— Моя мать склонна увлекаться, — тихо сказал Томас. — Настоящий убийца Хагана и Марии убил Сатердика и Мирабель, и у него личные счеты к «Пташкам». Столько людей, у которых по разным мотивам есть к ним счеты, что я затрудняюсь ответить, кто же с большей вероятностью пошел на такие крайние меры. Не слушайте наших сплетен, молодые люди, и лучше всего не читайте газет.
С этими словами Томас положил салфетку в пустую тарелку и встал из-за стола.
— Благодарю вас за компанию, польщен знакомством. Надеюсь, мы сможем скрасить путешествие друг друга.
Томас пожал руку Уолтеру, поцеловал запястье Эльстер и снял салфетку с колен матери.
Тесс только кивнула им на прощание. Ее лицо стало задумчивым и отрешенным.
— Моя мать быстро устает, хоть и не показывает этого, — тихо сказал Томас, ногой снимая кресло с тормоза.
— Я понимаю. Мы тоже уходим, пожалуй, последуем вашему совету и не станем читать газет, — вымученно улыбнулся Уолтер.
— И не слушайте наших сплетен, — напомнил Томас.
Уолтер заметил, что глаза у Томаса за своей яркостью удивительно усталые, в красных прожилках, и окруженные частыми лучами морщин.
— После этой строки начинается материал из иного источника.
-- ==== Sys2Proof/Laws/Frames.lean ====
section
/-! SUPPORT. Frames: for each shared operation, the fields of the state it leaves as they were. A frame is one conjunction,
which simp uses field by field. -/

namespace Sys2Proof.Machine

variable (s : State)

/-! ## Repetition -/

theorem forEach_keeps {α β : Type} (P : State → β) (f : α → State → State) (h : ∀ i t, P (f i t) = P t) (l : List α)
    (s : State) : P (forEach l f s) = P s := by
  induction l generalizing s with
  | nil => rfl
  | cons a l ih => exact (ih (f a s)).trans (h a s)

@[simp] theorem forEach_pending {α : Type} {f : α → State → State} (h : ∀ i t, (f i t).pending = t.pending) (l : List α) :
    (forEach l f s).pending = s.pending := forEach_keeps (·.pending) f h l s
@[simp] theorem forEach_dram {α : Type} {f : α → State → State} (h : ∀ i t, (f i t).dram = t.dram) (l : List α) :
    (forEach l f s).dram = s.dram := forEach_keeps (·.dram) f h l s
@[simp] theorem forEach_epIn {α : Type} {f : α → State → State} (h : ∀ i t, (f i t).epIn = t.epIn) (l : List α) :
    (forEach l f s).epIn = s.epIn := forEach_keeps (·.epIn) f h l s
@[simp] theorem forEach_port {α : Type} {f : α → State → State} (h : ∀ i t, (f i t).port = t.port) (l : List α) :
    (forEach l f s).port = s.port := forEach_keeps (·.port) f h l s
@[simp] theorem forEach_ins {α : Type} {f : α → State → State} (h : ∀ i t, (f i t).ins = t.ins) (l : List α) :
    (forEach l f s).ins = s.ins := forEach_keeps (·.ins) f h l s
@[simp] theorem forEach_aps {α : Type} {f : α → State → State} (h : ∀ i t, (f i t).aps = t.aps) (l : List α) :
    (forEach l f s).aps = s.aps := forEach_keeps (·.aps) f h l s
@[simp] theorem forEach_clock {α : Type} {f : α → State → State} (h : ∀ i t, (f i t).clock = t.clock) (l : List α) :
    (forEach l f s).clock = s.clock := forEach_keeps (·.clock) f h l s
@[simp] theorem forEach_lanes {α : Type} {f : α → State → State} (h : ∀ i t, (f i t).lanes = t.lanes) (l : List α) :
    (forEach l f s).lanes = s.lanes := forEach_keeps (·.lanes) f h l s
@[simp] theorem forEach_sel {α : Type} {f : α → State → State} (h : ∀ i t, (f i t).sel = t.sel) (l : List α) :
    (forEach l f s).sel = s.sel := forEach_keeps (·.sel) f h l s
@[simp] theorem forEach_snd {α : Type} {f : α → State → State} (h : ∀ i t, (f i t).snd = t.snd) (l : List α) :
    (forEach l f s).snd = s.snd := forEach_keeps (·.snd) f h l s
@[simp] theorem forEach_home {α : Type} {f : α → State → State} (h : ∀ i t, (f i t).home = t.home) (l : List α) :
    (forEach l f s).home = s.home := forEach_keeps (·.home) f h l s
@[simp] theorem forEach_store {α : Type} {f : α → State → State} (h : ∀ i t, (f i t).store = t.store) (l : List α) :
    (forEach l f s).store = s.store := forEach_keeps (·.store) f h l s
@[simp] theorem forEach_pins {α : Type} {f : α → State → State} (h : ∀ i t, (f i t).pins = t.pins) (l : List α) :
    (forEach l f s).pins = s.pins := forEach_keeps (·.pins) f h l s
@[simp] theorem forEach_log {α : Type} {f : α → State → State} (h : ∀ i t, (f i t).log = t.log) (l : List α) :
    (forEach l f s).log = s.log := forEach_keeps (·.log) f h l s
@[simp] theorem forEach_cues {α : Type} {f : α → State → State} (h : ∀ i t, (f i t).cues = t.cues) (l : List α) :
    (forEach l f s).cues = s.cues := forEach_keeps (·.cues) f h l s
@[simp] theorem forEach_xfer {α : Type} {f : α → State → State} (h : ∀ i t, (f i t).xfer = t.xfer) (l : List α) :
    (forEach l f s).xfer = s.xfer := forEach_keeps (·.xfer) f h l s
@[simp] theorem forEach_ctl {α : Type} {f : α → State → State} (h : ∀ i t, (f i t).ctl = t.ctl) (l : List α) :
    (forEach l f s).ctl = s.ctl := forEach_keeps (·.ctl) f h l s

/-! ## Entries, notices, mirror writes (R12, R148, R178) -/

@[simp] theorem push_frame (b : Fin 6) (e : InsEntry) :
    (push b e s).pending = s.pending ∧ (push b e s).dram = s.dram ∧ (push b e s).epIn = s.epIn ∧
    (push b e s).port = s.port ∧ (push b e s).aps = s.aps ∧ (push b e s).clock = s.clock ∧
    (push b e s).lanes = s.lanes ∧ (push b e s).sel = s.sel ∧ (push b e s).snd = s.snd ∧ (push b e s).home = s.home ∧
    (push b e s).store = s.store ∧ (push b e s).pins = s.pins ∧ (push b e s).log = s.log ∧
    (push b e s).cues = s.cues ∧ (push b e s).xfer = s.xfer ∧ (push b e s).ctl = s.ctl := by
  simp [push]

@[simp] theorem pushAll_frame (b : Fin 6) (es : List InsEntry) :
    (pushAll b es s).pending = s.pending ∧ (pushAll b es s).dram = s.dram ∧ (pushAll b es s).epIn = s.epIn ∧
    (pushAll b es s).port = s.port ∧ (pushAll b es s).aps = s.aps ∧ (pushAll b es s).clock = s.clock ∧
    (pushAll b es s).lanes = s.lanes ∧ (pushAll b es s).sel = s.sel ∧ (pushAll b es s).snd = s.snd ∧
    (pushAll b es s).home = s.home ∧ (pushAll b es s).store = s.store ∧ (pushAll b es s).pins = s.pins ∧
    (pushAll b es s).log = s.log ∧ (pushAll b es s).cues = s.cues ∧ (pushAll b es s).xfer = s.xfer ∧
    (pushAll b es s).ctl = s.ctl := by
  simp [pushAll]

@[simp] theorem dropHold_frame (b : Fin 6) :
    (dropHold b s).pending = s.pending ∧ (dropHold b s).dram = s.dram ∧ (dropHold b s).epIn = s.epIn ∧
    (dropHold b s).port = s.port ∧ (dropHold b s).aps = s.aps ∧ (dropHold b s).clock = s.clock ∧
    (dropHold b s).lanes = s.lanes ∧ (dropHold b s).sel = s.sel ∧ (dropHold b s).snd = s.snd ∧
    (dropHold b s).home = s.home ∧ (dropHold b s).store = s.store ∧ (dropHold b s).pins = s.pins ∧
    (dropHold b s).log = s.log ∧ (dropHold b s).cues = s.cues ∧ (dropHold b s).xfer = s.xfer ∧
    (dropHold b s).ctl = s.ctl := by
  simp [dropHold]

@[simp] theorem raiseAt_frame (n : W32) (tc : Nat) (k : NoticeKind) (j : Nat) (d : List Item) :
    (raiseAt n tc k j d s).pending = s.pending ∧ (raiseAt n tc k j d s).dram = s.dram ∧
    (raiseAt n tc k j d s).epIn = s.epIn ∧ (raiseAt n tc k j d s).port = s.port ∧ (raiseAt n tc k j d s).aps = s.aps ∧
    (raiseAt n tc k j d s).clock = s.clock ∧ (raiseAt n tc k j d s).lanes = s.lanes ∧
    (raiseAt n tc k j d s).sel = s.sel ∧ (raiseAt n tc k j d s).snd = s.snd ∧ (raiseAt n tc k j d s).home = s.home ∧
    (raiseAt n tc k j d s).store = s.store ∧ (raiseAt n tc k j d s).pins = s.pins ∧
    (raiseAt n tc k j d s).log = s.log ∧ (raiseAt n tc k j d s).cues = s.cues ∧
    (raiseAt n tc k j d s).xfer = s.xfer := by
  simp only [raiseAt]
  (repeat' split) <;> simp

@[simp] theorem raise_frame (k : NoticeKind) (j : Nat) (d : List Item) :
    (raise k j d s).pending = s.pending ∧ (raise k j d s).dram = s.dram ∧ (raise k j d s).epIn = s.epIn ∧
    (raise k j d s).port = s.port ∧ (raise k j d s).aps = s.aps ∧ (raise k j d s).clock = s.clock ∧
    (raise k j d s).lanes = s.lanes ∧ (raise k j d s).sel = s.sel ∧ (raise k j d s).snd = s.snd ∧
    (raise k j d s).home = s.home ∧ (raise k j d s).store = s.store ∧ (raise k j d s).pins = s.pins ∧
    (raise k j d s).log = s.log ∧ (raise k j d s).cues = s.cues ∧ (raise k j d s).xfer = s.xfer := by
  simp [raise]

@[simp] theorem releaseTo_frame (v : Nat) :
    (releaseTo v s).pending = s.pending ∧ (releaseTo v s).dram = s.dram ∧ (releaseTo v s).epIn = s.epIn ∧
    (releaseTo v s).port = s.port ∧ (releaseTo v s).ins = s.ins ∧ (releaseTo v s).aps = s.aps ∧
    (releaseTo v s).clock = s.clock ∧ (releaseTo v s).lanes = s.lanes ∧ (releaseTo v s).sel = s.sel ∧
    (releaseTo v s).snd = s.snd ∧ (releaseTo v s).home = s.home ∧ (releaseTo v s).store = s.store ∧
    (releaseTo v s).pins = s.pins ∧ (releaseTo v s).log = s.log ∧ (releaseTo v s).cues = s.cues ∧
    (releaseTo v s).xfer = s.xfer := by
  simp [releaseTo]

@[simp] theorem writeRecord_frame (i : Fin 256) :
    (writeRecord i s).pending = s.pending ∧ (writeRecord i s).dram = s.dram ∧ (writeRecord i s).epIn = s.epIn ∧
    (writeRecord i s).port = s.port ∧ (writeRecord i s).aps = s.aps ∧ (writeRecord i s).clock = s.clock ∧
    (writeRecord i s).lanes = s.lanes ∧ (writeRecord i s).sel = s.sel ∧ (writeRecord i s).snd = s.snd ∧
    (writeRecord i s).home = s.home ∧ (writeRecord i s).store = s.store ∧ (writeRecord i s).pins = s.pins ∧
    (writeRecord i s).log = s.log ∧ (writeRecord i s).cues = s.cues ∧ (writeRecord i s).xfer = s.xfer ∧
    (writeRecord i s).ctl = s.ctl := by
  simp only [writeRecord]
  (repeat' split) <;> simp

@[simp] theorem mirror_frame (i : Fin 256) :
    (mirror i s).pending = s.pending ∧ (mirror i s).dram = s.dram ∧ (mirror i s).epIn = s.epIn ∧
    (mirror i s).port = s.port ∧ (mirror i s).aps = s.aps ∧ (mirror i s).clock = s.clock ∧
    (mirror i s).lanes = s.lanes ∧ (mirror i s).sel = s.sel ∧ (mirror i s).snd = s.snd ∧ (mirror i s).home = s.home ∧
    (mirror i s).store = s.store ∧ (mirror i s).pins = s.pins ∧ (mirror i s).cues = s.cues ∧
    (mirror i s).xfer = s.xfer ∧ (mirror i s).ctl = s.ctl := by
  simp [mirror]

@[simp] theorem changeRec_frame (i : Fin 256) (f : Clip → Clip) :
    (changeRec i f s).pending = s.pending ∧ (changeRec i f s).dram = s.dram ∧ (changeRec i f s).epIn = s.epIn ∧
    (changeRec i f s).port = s.port ∧ (changeRec i f s).aps = s.aps ∧ (changeRec i f s).clock = s.clock ∧
    (changeRec i f s).lanes = s.lanes ∧ (changeRec i f s).sel = s.sel ∧ (changeRec i f s).snd = s.snd ∧
    (changeRec i f s).home = s.home ∧ (changeRec i f s).store = s.store ∧ (changeRec i f s).pins = s.pins ∧
    (changeRec i f s).cues = s.cues ∧ (changeRec i f s).xfer = s.xfer ∧ (changeRec i f s).ctl = s.ctl := by
  simp [changeRec]

@[simp] theorem writeHeader_frame :
    (writeHeader s).pending = s.pending ∧ (writeHeader s).dram = s.dram ∧ (writeHeader s).epIn = s.epIn ∧
    (writeHeader s).port = s.port ∧ (writeHeader s).aps = s.aps ∧ (writeHeader s).clock = s.clock ∧
    (writeHeader s).lanes = s.lanes ∧ (writeHeader s).sel = s.sel ∧ (writeHeader s).snd = s.snd ∧
    (writeHeader s).home = s.home ∧ (writeHeader s).store = s.store ∧ (writeHeader s).pins = s.pins ∧
    (writeHeader s).log = s.log ∧ (writeHeader s).cues = s.cues ∧ (writeHeader s).xfer = s.xfer ∧
    (writeHeader s).ctl = s.ctl := by
  simp only [writeHeader]
  (repeat' split) <;> simp

/-! ## Home paths (R95 to R112) -/

@[simp] theorem ringHeaderWrite_frame (p : Fin 2) (v : Nat) (e : JoinEffect) :
    (ringHeaderWrite p v e s).pending = s.pending ∧ (ringHeaderWrite p v e s).dram = s.dram ∧
    (ringHeaderWrite p v e s).epIn = s.epIn ∧ (ringHeaderWrite p v e s).port = s.port ∧
    (ringHeaderWrite p v e s).aps = s.aps ∧ (ringHeaderWrite p v e s).clock = s.clock ∧
    (ringHeaderWrite p v e s).lanes = s.lanes ∧ (ringHeaderWrite p v e s).sel = s.sel ∧
    (ringHeaderWrite p v e s).snd = s.snd ∧ (ringHeaderWrite p v e s).home = s.home ∧
    (ringHeaderWrite p v e s).store = s.store ∧ (ringHeaderWrite p v e s).pins = s.pins ∧
    (ringHeaderWrite p v e s).log = s.log ∧ (ringHeaderWrite p v e s).cues = s.cues ∧
    (ringHeaderWrite p v e s).xfer = s.xfer ∧ (ringHeaderWrite p v e s).ctl = s.ctl := by
  simp [ringHeaderWrite]

@[simp] theorem padWrite_frame (p : Fin 2) (e : Nat) :
    (padWrite p e s).pending = s.pending ∧ (padWrite p e s).dram = s.dram ∧ (padWrite p e s).epIn = s.epIn ∧
    (padWrite p e s).port = s.port ∧ (padWrite p e s).aps = s.aps ∧ (padWrite p e s).clock = s.clock ∧
    (padWrite p e s).lanes = s.lanes ∧ (padWrite p e s).sel = s.sel ∧ (padWrite p e s).snd = s.snd ∧
    (padWrite p e s).home = s.home ∧ (padWrite p e s).store = s.store ∧ (padWrite p e s).pins = s.pins ∧
    (padWrite p e s).log = s.log ∧ (padWrite p e s).cues = s.cues ∧ (padWrite p e s).xfer = s.xfer ∧
    (padWrite p e s).ctl = s.ctl := by
  simp [padWrite]

@[simp] theorem padStep_frame (p : Fin 2) (f : Fit) :
    (padStep p f s).pending = s.pending ∧ (padStep p f s).dram = s.dram ∧ (padStep p f s).epIn = s.epIn ∧
    (padStep p f s).port = s.port ∧ (padStep p f s).aps = s.aps ∧ (padStep p f s).clock = s.clock ∧
    (padStep p f s).lanes = s.lanes ∧ (padStep p f s).sel = s.sel ∧ (padStep p f s).snd = s.snd ∧
    (padStep p f s).store = s.store ∧ (padStep p f s).pins = s.pins ∧ (padStep p f s).log = s.log ∧
    (padStep p f s).cues = s.cues ∧ (padStep p f s).xfer = s.xfer ∧ (padStep p f s).ctl = s.ctl := by
  cases f <;> simp [padStep]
Он смотрел вслед фокуснику и думал о том, что он, наверное, тоже давно не верит ни в какой флердоранж.
Глава 7. Смех оставшихся в живых
Уже к вечеру первого дня рояль на «Гиденбурге» перестал казаться блажью. Полет проходил спокойно, но пассажиры отчаянно скучали. Уолтер краем уха слышал, что компания студентов из соседнего крыла собирается скинуться на оплату выступления Томаса. На корабле не было библиотеки, новости передавали по громкой связи в обед и вечером. Новости приходили только альбионские, а из Кайзерстата озвучивали политическую сводку. Единственным сообщением, заинтересовавшим Уолтера было короткое: «Комиссия по этике отказалась от проверок убийств в Лигеплаце, Кайзерстат».
Служительница Спящего появилась в столовой на втором завтраке. Обведя зал испуганным взглядом, она встретилась глазами с Уолтером. Он жестом пригласил ее сесть за их стол и она, благодарно кивнув, заняла свободное место.
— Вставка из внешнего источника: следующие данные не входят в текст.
theorem offerRow_indexKept (l : Fin 4) (u : MUnit) : IndexKept s (offerRow l u s) := by
  generalize hx : (if (s.lanes.get l).record = true ∧ s.store.state ≠ .off then
      offerStore (some l) (s.lanes.get l).frameNo u s else s) = x
  have hstore : IndexKept s x := by
    rw [← hx]
    split
    next h => exact offerStore_indexKept h.2 _ _ _
    next => exact .refl s
  rw [offerRow_eq hx.symm]
  split
  · exact hstore.trans (offerLives_indexKept _ _ _ x)
  · exact hstore

theorem rowComplete_indexKept (l : Fin 4) (j : Nat) (row : List Byte) : IndexKept s (rowComplete l j row s) := by
  rw [rowComplete_eq rfl rfl]
  exact (offerRow_indexKept l _).from_blocks (by simp [chargedRow]) (by simp [chargedRow])

theorem feedRows_indexKept (l : Fin 4) (k : Nat) (d : List Byte) (s : State) : IndexKept s (feedRows l k d s) := by
  induction k generalizing d s with
  | zero => exact .refl s
  | succ k ih =>
    unfold feedRows
    split
    next g slot expected j part _ _ =>
      have hnext (off : Nat) (row : List Byte) : IndexKept s (nextRow l slot off j row s) :=
        (rowComplete_indexKept l j row).trans (.of_blocks rfl rfl)
      dsimp only
      split
      · exact .of_blocks rfl rfl
      · split
        · exact (rowComplete_indexKept l j _).trans (.of_blocks rfl rfl)
        · exact (hnext _ _).trans (ih _ _)
    next => exact .refl s

theorem frameStart_indexKept (l : Fin 4) (slot off : Nat) (d : List Byte) (s : State) :
    IndexKept s (frameStart l slot off d s) := by
  have hannounced : IndexKept s (frameStarted l slot off s) :=
    (storeFrameStart_indexKept l s.clock.frame).from_blocks (by simp [inFrameFrom]) (by simp [inFrameFrom])
  exact hannounced.trans (feedRows_indexKept l _ d _)

theorem takePicture_indexKept (l : Fin 4) (off : Nat) (d : List Byte) (s : State) :
    IndexKept s (takePicture l off d s) := by
  have habandon (r : SkewReason) (x j : Nat) : IndexKept s (abandon l r x off j s) := .of_blocks (by simp) (by simp)
  unfold takePicture
  dsimp only
  split
  · exact .refl s
  · exact .refl s
  · split
    · exact .of_blocks (by simp) (by simp)
    · split
      · exact frameStart_indexKept ..
      · exact .of_blocks rfl rfl
  · split
    · exact habandon _ _ _
    · split
      · exact feedRows_indexKept ..
      · split
        · exact (habandon _ _ _).trans (frameStart_indexKept ..)
        · exact habandon _ _ _

theorem closeUnit_indexKept (a : Accumulator) (restart : Bool) : IndexKept s (closeUnit a restart s) := by
  rw [closeUnit_eq rfl rfl]
  refine IndexKept.trans ?_ (offerLives_indexKept _ _ _ _)
  split
  next => exact .of_blocks rfl rfl
  next h => 
    exact (offerStore_indexKept (s := { s with snd := { s.snd with acc := none, restart := restart } }) h none a.frame
      a.toUnit).from_blocks rfl rfl

theorem mixerTick_indexKept (pos : Nat) (opening : Bool) : IndexKept s (mixerTick pos opening s) := by
  have hmixed : IndexKept s (mixedAt pos opening s) :=
    .of_blocks (by simp [mixedAt_eq, mixedBefore, inputsSettled_eq, apply_ite]) (by simp [mixedAt_eq, mixedBefore, inputsSettled_eq, apply_ite])
  rw [mixerTick_eq]
  refine hmixed.trans ?_
  generalize mixedAt pos opening s = v
  unfold accumulate
  split
  · exact .of_blocks rfl rfl
  · dsimp only
    split
    · exact closeUnit_indexKept _ _
    · exact .of_blocks rfl rfl

/-! ## Acceptance and joining (R1, R10, R12) -/

theorem handWrite_indexKept (f : Fn) (off : Nat) (i : Fin 16) (d : List Byte) : IndexKept s (handWrite f off i d s) := by
  cases f with
  | picture l => exact takePicture_indexKept l off d s
  | notices =>
    simp only [handWrite]
    split
    · exact .of_blocks (by simp) (by simp)
    · exact .refl s
  | _ => exact .of_blocks (by simp [handWrite]) (by simp [handWrite])

theorem takePiece_indexKept (p : Piece) (s : State) : IndexKept s (takePiece p s) := by
  unfold takePiece
  split
  · split
    · exact .refl s
    · exact .of_ap rfl rfl
  · dsimp only
    split
    · exact (handWrite_indexKept _ _ _ _).from_blocks rfl rfl
    · exact .of_blocks rfl rfl

theorem acceptRequest_indexKept (r : Request) (s : State) : IndexKept s (acceptRequest r s) :=
  IndexKept.from_blocks (forEach_indexKept takePiece_indexKept _) (by simp) (by simp)

theorem acceptHeld_indexKept (s : State) : IndexKept s (acceptHeld s) := by
  refine acceptHeld_inv (.refl s) fun r rest t ht => ht.trans ?_
  exact (acceptRequest_indexKept r _).from_blocks rfl rfl

theorem joinOne_indexKept : IndexKept s (joinOne s) := by
  have heffect (e : JoinEffect) (t : State) : IndexKept t (joinEffect e t) := by
    cases e with
    | readable q => exact markReadable_indexKept q
    | _ => exact .of_blocks rfl rfl
  unfold joinOne joinFrom
  split
  · split
    · exact .refl s
    · split
      · exact .refl s
      · exact (heffect _ _).from_blocks rfl rfl
  · exact .refl s

/-! ## Ticks (R9, R16) -/

theorem runAct_indexKept (o : Opening) (a : TickAct) (s : State) : IndexKept s (runAct o a s) := by
  cases a with
  | mixer =>
    simp only [runAct]
    exact mixerTick_indexKept _ _
  | guards => exact .of_ap (by simp [runAct]) (ap_of_map (runAct_map o .guards s) _)
  | midnight | cues =>
    simp only [runAct]
    split <;> exact .of_blocks (by simp) (by simp)
  | _ => exact .of_blocks (by simp [runAct]) (by simp [runAct])

theorem tick_indexKept (i : TickIn) : IndexKept s (tick i s) := by
  have hopen : IndexKept s (openFrame (s.setLevels i.levels)) := .of_blocks (by simp) (by simp)
  have hacts : IndexKept s (forEach (schedule (decide (s.clock.pos = 0)) i.order) (runAct (openingOf s))
      (openFrame (s.setLevels i.levels))) := hopen.trans (forEach_indexKept (runAct_indexKept _) _)
  exact hacts.trans (.of_blocks (State.modClock_store ..) (State.modClock_aps ..))

theorem tickWhen_indexKept (b : Bool) (i : TickIn) : IndexKept s (tickWhen b i s) := by
  cases b with
  | false => exact .refl s
  | true => exact tick_indexKept i

/-! ## The host's commands (R5, R7, R87, R118, R119, R130) -/

theorem carryOut_indexKept {p : Nat → Bool} {f : Command → State → State × Result}
    (h : ∀ c, IndexKept s (f c s).1) : IndexKept s (carryOut p f s) :=
  carryOut_keeps (.refl s) h fun _ _ _ ht => ht.trans (.of_blocks rfl rfl)

/-- The map entry of a function that is not running is replaced; only that of STORE matters, and then the store is OFF. -/
theorem setEntry_indexKept {f : Fn} (h : f.running s = false) (e : Option Aperture) {t : State}
    (hs : t.store = s.store) (ha : ∀ g, ap g t = ap g (setEntry f e s)) : IndexKept s t := by
  by_cases hf : f = .store
  · subst hf
    have hoff : s.store.state = .off := by simpa [Fn.running] using h
    refine ⟨fun hok => ?_⟩
    rw [indexOk_iff, hs]
    exact Store.IndexOk.of_off hoff hok _
  · refine .of_ap hs ?_
    rw [ha, ap_setEntry, if_neg hf]

/-- The block that owns a movable function leaves the map and the store alone when it is SET (R6). -/
theorem restartOwner_store (f : Fn) (base : Nat) (u : State) :
    (restartOwner f base u).store = u.store ∧ (restartOwner f base u).aps = u.aps := by
  cases f <;> simp [restartOwner]

theorem setAperture_indexKept (c : Command) : IndexKept s (setAperture c s).1 := by
  unfold setAperture
  split
  · exact .refl s
  next f _ =>
    unfold setApertureOf
    split
    · exact .refl s
    split
    · exact .refl s
    split
    · exact .refl s
    split
    · exact .refl s
    next hr =>
      split
      · exact .refl s
      · obtain ⟨hs, ha⟩ := restartOwner_store f (c.field 8 8)
          (setEntry f (some ⟨c.field 8 8, c.field 16 8⟩) (leaveRange f s))
        refine setEntry_indexKept (by simpa using hr) (some ⟨c.field 8 8, c.field 16 8⟩) (hs.trans (by simp)) fun g => ?_
        rw [ap_congr ha, ap_setEntry, ap_setEntry, ap_congr (s := s) (by simp)]

theorem clearAperture_indexKept (c : Command) : IndexKept s (clearAperture c s).1 := by
  unfold clearAperture
  split
  · exact .refl s
  next f _ =>
    split
    · exact .refl s
    next hr =>
      split
      · exact .refl s
      · refine setEntry_indexKept (by simpa using hr) none ?_ fun g => ?_
        · dsimp only
          split <;> simp
        · dsimp only
          split <;> rfl

theorem setBus_indexKept (c : Command) : IndexKept s (setBus c s).1 := by
  unfold setBus
  split
  · exact .refl s
  · exact .refl s
  · exact .refl s
  · exact .refl s
  · unfold writeBus
    dsimp only
    split
    · exact .of_blocks rfl rfl
    · split
      · exact .of_blocks rfl rfl
      · exact (closeUnit_indexKept _ _).from_blocks rfl rfl

/-- The store enabled, disabled or emptied retains nothing (R118, R119, R130). -/
theorem emptied_indexKept {t : State} (hr : t.store.retained = []) (hi : t.store.index = Table.fill 4 []) :
    IndexKept s t :=
  ⟨fun _ => Store.IndexOk.of_empty (st := t.store) hr fun l => by rw [hi, Table.get_fill]⟩

theorem setStore_indexKept (c : Command) : IndexKept s (setStore c s).1 := by
  unfold setStore
  split
  · exact .refl s
  · (repeat' split)
    · exact .refl s
    · exact emptied_indexKept (by simp [enableStore]) (by simp [enableStore])
    · exact .refl s
    · exact .refl s
    · exact emptied_indexKept (by simp [disableStore]) (by simp [disableStore])

theorem clearStore_indexKept : IndexKept s (clearStore s) := by
  have hresumed (u : State) : (resumeStore u).store.retained = u.store.retained ∧ (resumeStore u).store.index = u.store.index := by
    unfold resumeStore
    split <;> simp
  unfold clearStore
  split
  · exact .refl s
  · obtain ⟨hr, hi⟩ := hresumed (storeHeaderWrite ((loseAll (dropHold byStore s)).modStore fun st =>
      { st with retained := [], index := Table.fill 4 [], openMark := Table.fill 4 false, gapRuns := Table.fill 5 0,
                head := 0, nextSeq := 0, epoch := st.epoch + 1 }))
    exact emptied_indexKept (hr.trans (by simp)) (hi.trans (by simp))

theorem clearMedia_indexKept (c : Command) : IndexKept s (clearMedia c s).1 := by
  have hends : IndexKept s (endEntries .cleared true (fun _ => true) s) := .of_blocks (by simp) (by simp)
  exact (hends.trans clearStore_indexKept).trans (.of_blocks (by simp [clearMedia]) (by simp [clearMedia]))

/-! ## Resets and the start-up load (R14, R15, R172) -/

theorem endLoad_indexKept (r : LoadResult) (n : Nat) (b : BitVec 12) : IndexKept s (endLoad r n b s) := by
  refine .of_ap (by simp) ?_
  have hmap : (endLoad r n b s).aps.map = s.aps.map.set Fn.commands.num (some ⟨s.ctl.cmdBase, 4096⟩) := by
    simp [endLoad]
  rw [ap, hmap]
  exact Table.get_set_ne _ _ (by decide)

theorem loadEntry_indexKept (i : Nat) (last : Option Nat) (e : Option (BitVec 64)) (b : BitVec 12) :
    IndexKept s (loadEntry i last e b s) := by
  have hnext (tag d : Nat) (f : Control → Control) : IndexKept s ((applyEntry tag d s).modCtl f) :=
    .of_blocks (by simp) (by simp)
  cases e with
  | none =>
    simp only [loadEntry]
    split <;> exact endLoad_indexKept _ _ _
  | some e =>
    simp only [loadEntry]
    split
    · exact endLoad_indexKept _ _ _
    split
    · exact endLoad_indexKept _ _ _
    split
    · exact endLoad_indexKept _ _ _
    split
    · exact hnext _ _ _
    · exact (hnext _ _ _).trans (endLoad_indexKept _ _ _)

theorem powerOnReset_indexOk {b : Bool} {t : State} (ht : exec (.powerOnReset b) s = .next t) : Safety.IndexOk t := by
  have hreset : Safety.IndexOk (({ State.reset with pending := s.pending, dram := s.dram, epIn := s.epIn } : State).modCtl
      fun c => { c with cfgsel := b }) := reset_indexOk
  cases ht
  cases b with
  | true => exact hreset
  | false => exact (endLoad_indexKept .none 0 s.epIn).keeps hreset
— Да продлится вечно Его сон! — сказал Уолтер, улыбнувшись.
— И да будут светлы Его сны… — тихо отозвалась она.
При свете Уолтер смог лучше рассмотреть девушку. Невысокая и почти болезненно худая, она выглядела в своем плотном шерстяном платье гимназисткой. Волосы мышиного оттенка она собрала в тугой узел на затылке и скрепила широкой черной лентой с огромным бантом — единственным украшением. Худое бледное лицо, светлые глаза, тонкие губы, маленький нос — когда Уолтер отворачивался, ее лицо распадалось на отдельные детали и словно стиралось из памяти.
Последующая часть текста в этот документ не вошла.